This evidence-based model has significantly reduced alcohol and other drug (AOD) use rates among young people in Iceland over the past 20 years.
The ADF is working with the Planet Youth team to trial the approach with a small number of pilot site LDATs over two and a half years. In South Australia, Wellbeing SA has contributed funding to support the expansion of the trial.
New South Wales’ Lithgow LDAT and South Australia’s Limestone Coast LDAT are two of the pilot sites. Both are working with parents, schools and community partners to target the risk and protective factors in young people’s lives that determine their substance use behaviours and provide a positive social environment to grow up in.
Both LDATs say that the partnership approach is demonstrating effectiveness in reducing substance use initiation.
Planet Youth builds protective factors
Typical risk factors addressed by Local Drug Action Teams can include lack of engagement in activities with adults, mental health issues, low attachment to school and community, negative peer influence and the availability and accessibility of AOD within the community.
Known protective factors for the secondary school age group include positive role models, sense of belonging and connectedness to community, school and family, participation in positive activities with adult engagement and involvement in recreational activities.
The Planet Youth model works to improve these protective factors for young people, and address the risk factors.
Positive response on the Limestone Coast
Sophie Bourchier, Project Officer for the Substance Misuse Limestone Coast LDAT, says there is no doubt that Planet Youth can create a healthier community.
“Its benefits are endless. Better health and wellbeing for young people and forging relationships with sporting associations, councils and schools to spread its reach.
“While at this stage change can’t be quantified, we know we’re having a positive response.”
The LDAT pilot kicked off with a comprehensive survey from Planet Youth for around 270 Year-10 students from four schools in the Grant and Mount Gambier Council areas. Data collected was analysed by the expert Planet Youth team and showed that the key risk factors for kids in the local area were mainly around unsupervised hours and drinking at other homes.
“We know family time increases protective factors and we’re educating parents through the media and posters using the ideas from Iceland.”

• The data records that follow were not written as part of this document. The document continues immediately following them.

theorem runStepsWith_add {m : Nat} (h : runStepsWith integrity m s = .next t) (n : Nat) :
    runStepsWith integrity (m + n) s = runStepsWith integrity n t := by
  induction m generalizing s with
  | zero =>
    cases h
    rw [Nat.zero_add]
  | succ m ih =>
    match hs : stepWith integrity s with
    | .next u =>
      rw [runStepsWith_next hs] at h
      rw [Nat.succ_add, runStepsWith_next hs]
      exact ih h
    | .refused r =>
      rw [runStepsWith_refused hs] at h
      cases h

theorem runSteps_next (h : step s = .next t) (n : Nat) : runSteps (n + 1) s = runSteps n t := runStepsWith_next h n

theorem runSteps_one (h : step s = .next t) : runSteps 1 s = .next t := runStepsWith_next h 0

theorem runSteps_two (h : step s = .next t) (h' : step t = .next u) : runSteps 2 s = .next u :=
  (runSteps_next h 1).trans (runSteps_one h')

theorem runSteps_add {m : Nat} (h : runSteps m s = .next t) (n : Nat) : runSteps (m + n) s = runSteps n t :=
  runStepsWith_add h n

end

/-- `runSteps` is the host's run of the machine. -/
theorem runSteps_eq_run (n : Nat) (s : State) : runSteps n s = Host.Core.run Sys2Proof.core n s := by
  induction n generalizing s with
  | zero => rfl
  | succ n ih =>
    match hs : step s with
    | .next t =>
      have h' : Sys2Proof.core.step s = .next t := hs
      rw [runSteps_next hs, ih]
      simp only [Host.Core.run, h']
      rfl
    | .refused r =>
      have h' : Sys2Proof.core.step s = .refused r := hs
      rw [show runSteps (n + 1) s = .refused r from runStepsWith_refused hs n]
      simp only [Host.Core.run, h']
      rfl

end Sys2Proof.Machine
end

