/-! `COMMIT_BODY()`, field by field. -/

@[simp] theorem commitBody_cur (s : State) : (commitBody s).cur = s.cur := renderThen_cur s.cur .snap _

@[simp] theorem commitBody_rate (s : State) : (commitBody s).rate = s.rate := renderThen_rate s.cur .snap _

@[simp] theorem commitBody_duty (s : State) : (commitBody s).duty = s.duty := renderThen_duty s.cur .snap _

@[simp] theorem commitBody_period (s : State) : (commitBody s).period = s.period := renderThen_period s.cur .snap _

@[simp] theorem commitBody_status (s : State) : (commitBody s).status = s.status := renderThen_status s.cur .snap _

@[simp] theorem commitBody_indicator (s : State) : (commitBody s).indicator = s.status :=
  renderThen_snap_indicator s.cur { s with indicator := s.status }

theorem commitBody_tgt_whole {s : State} (h : s.phased = false) : (commitBody s).tgt = s.cur :=
  renderThen_snap_tgt (s := { s with indicator := s.status }) s.cur h

theorem commitBody_afterRender_whole {s : State} (h : s.phased = false) :
    (commitBody s).afterRender = s.afterRender :=
  renderThen_afterRender_whole (s := { s with indicator := s.status }) s.cur .snap h

/-- `COMMIT_BODY()` sends exactly the frame of the current colour. -/
theorem commitBody_sent (s : State) : Sent (frameOf s.cur) s (commitBody s) :=
  renderThen_sent s.cur .snap { s with indicator := s.status }

theorem commitBody_outside (s : State) : OutsideKept s (commitBody s) := by
  obtain ⟨htime, hupd, hseq, hlen, hresp, hin, hgrain⟩ :=
    renderThen_outside s.cur .snap { s with indicator := s.status }
  exact ⟨htime, hupd, hseq, hlen, hresp, hin, hgrain⟩

theorem statusFlag_eq_decide (value : Word16) : statusFlag value = decide (value ≠ 0#16) := by
  by_cases h : value = 0#16 <;> simp [statusFlag, h]

/-- Setting one channel, whole: `tgt` is snapped to the new `cur`, on all three channels. -/
theorem setChannel_eq (c : Chan) (value : Word16) (s : State) :
    setChannel c value s = { s with cur := s.cur.set c value, tgt := s.cur.set c value } := rfl

/-! ### What each command runs -/

theorem exec_commit (s : State) : exec .commit s = .next (commitBody s) := rfl

theorem exec_setStatus (value : Word16) (s : State) :
    exec (.setStatus value) s = .next { s with status := statusFlag value } := rfl

theorem exec_setRed (value : Word16) (s : State) : exec (.setRed value) s = .next (setChannel .red value s) := rfl

theorem exec_setGreen (value : Word16) (s : State) : exec (.setGreen value) s = .next (setChannel .green value s) := rfl

theorem exec_setBlue (value : Word16) (s : State) : exec (.setBlue value) s = .next (setChannel .blue value s) := rfl

theorem exec_fadeRed (value : Word16) (s : State) : exec (.fadeRed value) s = .next (s.set (.tgt .red) value) := rfl

theorem exec_fadeGreen (value : Word16) (s : State) : exec (.fadeGreen value) s = .next (s.set (.tgt .green) value) := rfl

theorem exec_fadeBlue (value : Word16) (s : State) : exec (.fadeBlue value) s = .next (s.set (.tgt .blue) value) := rfl

theorem exec_setFadeRate (value : Word16) (s : State) :
    exec (.setFadeRate value) s = .next (if value = 0#16 then snap s else s.set .rate value) := rfl

/-! ### The obligations -/

/-- Settles O14: `COMMIT` is `COMMIT_BODY()`, whose `RENDER` and `SNAP` are both over within the step in the untimed grain. -/
theorem commitShowsStatusAndColourAndSnaps : Obligations.CommitShowsStatusAndColourAndSnaps := by
  intro s untimed
  exact ⟨commitBody s, exec_commit s, commitBody_indicator s, commitBody_tgt_whole untimed, commitBody_sent s,
    commitBody_cur s, commitBody_status s, commitBody_afterRender_whole untimed, commitBody_rate s, commitBody_duty s,
    commitBody_period s, commitBody_outside s⟩

/-- Settles O16: the flag `SET_STATUS` stores is the comparison of its value with zero. -/
theorem setStatusStoresNonZero : Obligations.SetStatusStoresNonZero := by
  intro s value
  rw [exec_setStatus, statusFlag_eq_decide]

/-- Settles O17: each of the three commands is `setChannel` of its channel. -/
theorem setColourWritesCurrentAndSnapsAll : Obligations.SetColourWritesCurrentAndSnapsAll := by
  intro s value
  rw [exec_setRed, exec_setGreen, exec_setBlue, setChannel_eq, setChannel_eq, setChannel_eq]
  exact ⟨rfl, rfl, rfl⟩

A highlight for Sophie has been showing the governing councils of schools what they can do to embed evidence-based AOD education into their curriculum.
“The Limestone Coast LDAT, particularly Sophie, has proactively ensured the Planet Youth Year 10 survey findings were shared,” said Liana Bellifemini, Senior Community Development Officer with the Alcohol and Drug Foundation.
“All seven councils in the Limestone Coast LGA, as well as all School Parent Governance Groups, were engaged around the risk factors evident from the survey findings, and provided with guidelines on building up the protective factors for young people.”
“This holds the Limestone Coast community in good stead to build on prevention activities to reduce AOD harms through the implementation of the Planet Youth model.”
Forming strong partnerships in Lithgow City
Similarly, Ali Kim, Lithgow City Council’s Community Development Officer, also points to the Planet Youth model as a powerful partnership builder.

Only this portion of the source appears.